C++ installations may or may not recognize the C cast operator. C++ has a richer set of casting operators that give the programmer better control of how and when the type conversion occurs. The analog of C casting is the operator static_cast<type_name>(expr), which converts the value of expr to type type_name. This new style cast is invoked like this:

c = static_cast<char>(y); 
x = static_cast<int>(b); 

There are two other C++ cast operators, dynamic_cast<type_name>(expr) and reinterpret_cast<type_name>(expr). The angle brackets in these operators are used to denote template parameter arguments, a topic we will cover later in the course.

Scope

The scope of a variable is the portion of the source code where the variable is valid, or "visible", to the computational context. Scope is determined implicitly by program structure.

A variable that is declared outside of any compound blocks and is usable anywhere in the file from its point of declaration is called a global variable and is said to have global scope. A variable declared within a block (i.e. a compound statement) has scope only within that block.
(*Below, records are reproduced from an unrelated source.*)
/-- A Response frame (R234, R235, R236). -/
def onReply (f : UwbReply) (x0 : Exch) (s : State) : ExStep :=
  let x := noteReply f x0 s
  if !stsOk f.stsq f.peakOk s then ⟨endExch stNoResponse (now s) { x with flags := Nat.lor x.flags 4 }, true⟩
  else if x.ds then ⟨{ x with phase := .final, v := nextV x.v }, false⟩
  else if !f.fcsOk || byteAt 0 f.psdu != 0x51 then ⟨endExch stNoResponse (now s) x, false⟩
  else if slice 14 4 f.psdu != frameMic x.key x0.v f.psdu then
    ⟨endExch stNoResponse (now s) { x with flags := Nat.lor x.flags 4 }, true⟩
  else ⟨ranged (ssRange (roundRa x s) (leAt 2 4 f.psdu) f.cfo) x, false⟩

/-- A Report frame (R234, R236). -/
def onReport (f : UwbReport) (x0 : Exch) (s : State) : ExStep :=
  let x := { x0 with v := nextV x0.v }
  if !stsOk f.stsq f.peakOk s then ⟨endExch stNoResponse (now s) { x with flags := Nat.lor x.flags 4 }, true⟩
  else if !f.fcsOk || byteAt 0 f.psdu != 0x52 then ⟨endExch stNoResponse (now s) x, false⟩
  else if slice 14 4 f.psdu != frameMic x.key x0.v f.psdu then
    ⟨endExch stNoResponse (now s) { x with flags := Nat.lor x.flags 4 }, true⟩
  else
    let y := if f.chainB then x else { x with pdoa := noAngle, aoa := noAngle }
    ⟨ranged (dsRange (roundRa y s) (leAt 2 4 f.psdu) (leAt 6 4 f.psdu)) y, false⟩

/-! ## UWB_RANGE and UWB_CAL at the radio -/

/-- TRIES. -/
def rangeTries (d : Desc) : Nat := max 1 (p8 d 3)

/-- Context of a host session: NONCE, PEER and 0xFF (R233). -/
def hostCtx (o : Nat) (d : Desc) : Bytes := (slice o 8 d.par).reverse ++ (slice (o + 8) 2 d.par).reverse ++ [0xFF]

/-- A port's record (Table 10.9). -/
def portRecord (p : Nat) (tries : Nat) (flagBits : Nat) (x : Exch) : Bytes :=
  leBytes 2 (0x90 + p) ++ [byteOf x.status, byteOf (Nat.lor flagBits x.flags)]
    ++ leBytes 4 (if x.status = 0 then x.range else 0xFFFFFFFF) ++ leBytes 2 x.pdoa ++ leBytes 2 x.aoa
    ++ [byteOf x.stsq, byteOf x.rssi, byteOf tries, 0] ++ leBytes 8 x.start ++ leBytes 4 x.cfo ++ leBytes 4 0

/-- The record with the shortest range. -/
def bestRecord (l : List Bytes) : Option Bytes :=
  (l.filter (fun r => byteAt 2 r = 0)).foldl (fun b r =>
    match b with
    | none => some r
    | some q => if leAt 4 4 r < leAt 4 4 q then some r else some q) none

/-- Result bytes of UWB_RANGE (Table 10.10); with no ranged port the angle fields say not measured. -/
def rangeResult (l : List Bytes) : Bytes :=
  [byteOf l.length, byteOf (l.countP (fun r => byteAt 2 r = 0))] ++
  (match bestRecord l with
   | some r => slice 0 2 r ++ slice 4 4 r ++ slice 8 4 r ++ slice 12 1 r ++ slice 3 1 r
   | none => leBytes 2 0xFFFF ++ leBytes 4 0xFFFFFFFF ++ leBytes 2 noAngle ++ leBytes 2 noAngle ++ [0, 0])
C++ allows the declaration of variables anywhere within a program, subject to the declare before use rule. C requires variable declarations at the beginning of a block. Here is code illustrating scope of three variables:

                                //   scopes:
                                //  x  i  j  k
float x;                        //  |
int main()                      //  |
{                               //  |
  int i;                        //  |  |
  for (int j = 0; j < 100; ++j) //  |  |  |
  {                             //  |  |  |
    std::cin >> i;              //  |  |  |
    int k = i;                  //  |  |  |  |
    // more code                //  |  |  |  |
  }                             //  |  |
  return 0;                     //  |  |
}                               //  |

Note that x is global, i and j are local. The following code is more subtle.

#include <iostream>
int main()
{
  std::cout << "\nStarting Program\n";
  {
    int x = 5;			// declare new variable
    std::cout << "x = " << x << '\n';
    {
      int x = 8;
      std::cout << "x = " << x << '\n';
    }
    std::cout << "x = " << x << '\n';
    {
      x = 3;
    }
    std::cout << "x = " << x << '\n';
  }
}

You can run the program to be sure you understand how scope rules affect the values of the variables.

Namespaces

Namespaces are also used to limit the scope of identifiers. A namespace is created using the namespace key word as follows:

// filename: mystuff.h
namespace mystuff
{
  // declare, define things here, such as
  int myfunction (int x)
  {
    // code here
  }
} // end namespace mystuff

Any declarations and definitions made within the namespace block will not be in the global namespace, but will be in the namespace mystuff. Thus statements using items from mystuff must "resolve" the scope with a scope resolution operator ::, as in this code:

#include < mystuff.h >
int x, y;
x = myfunction(y);          // error - unrecognized identifier
x = mystuff::myfunction(y); // OK - namespace resolved

Implicit namespace resolution may be used by invoking a using directive, as follows:

#include < mystuff.h >
using mystuff;              // includes mystuff into global namespace
int x, y;
x = myfunction(y);          // OK
x = mystuff::myfunction(y); // OK

A namespace may be opened and added to in several places, which enhances the convenience of their use. For example, several different files could add items to the mystuff namespace. Namespaces are extremely useful when more than one person is working on code for a single project, a situation quite common in the professional world. Using namespaces can prevent name conflicts and ambiguities created when two programmers (or one programmer at two different times) happen to use the same identifier for different purposes.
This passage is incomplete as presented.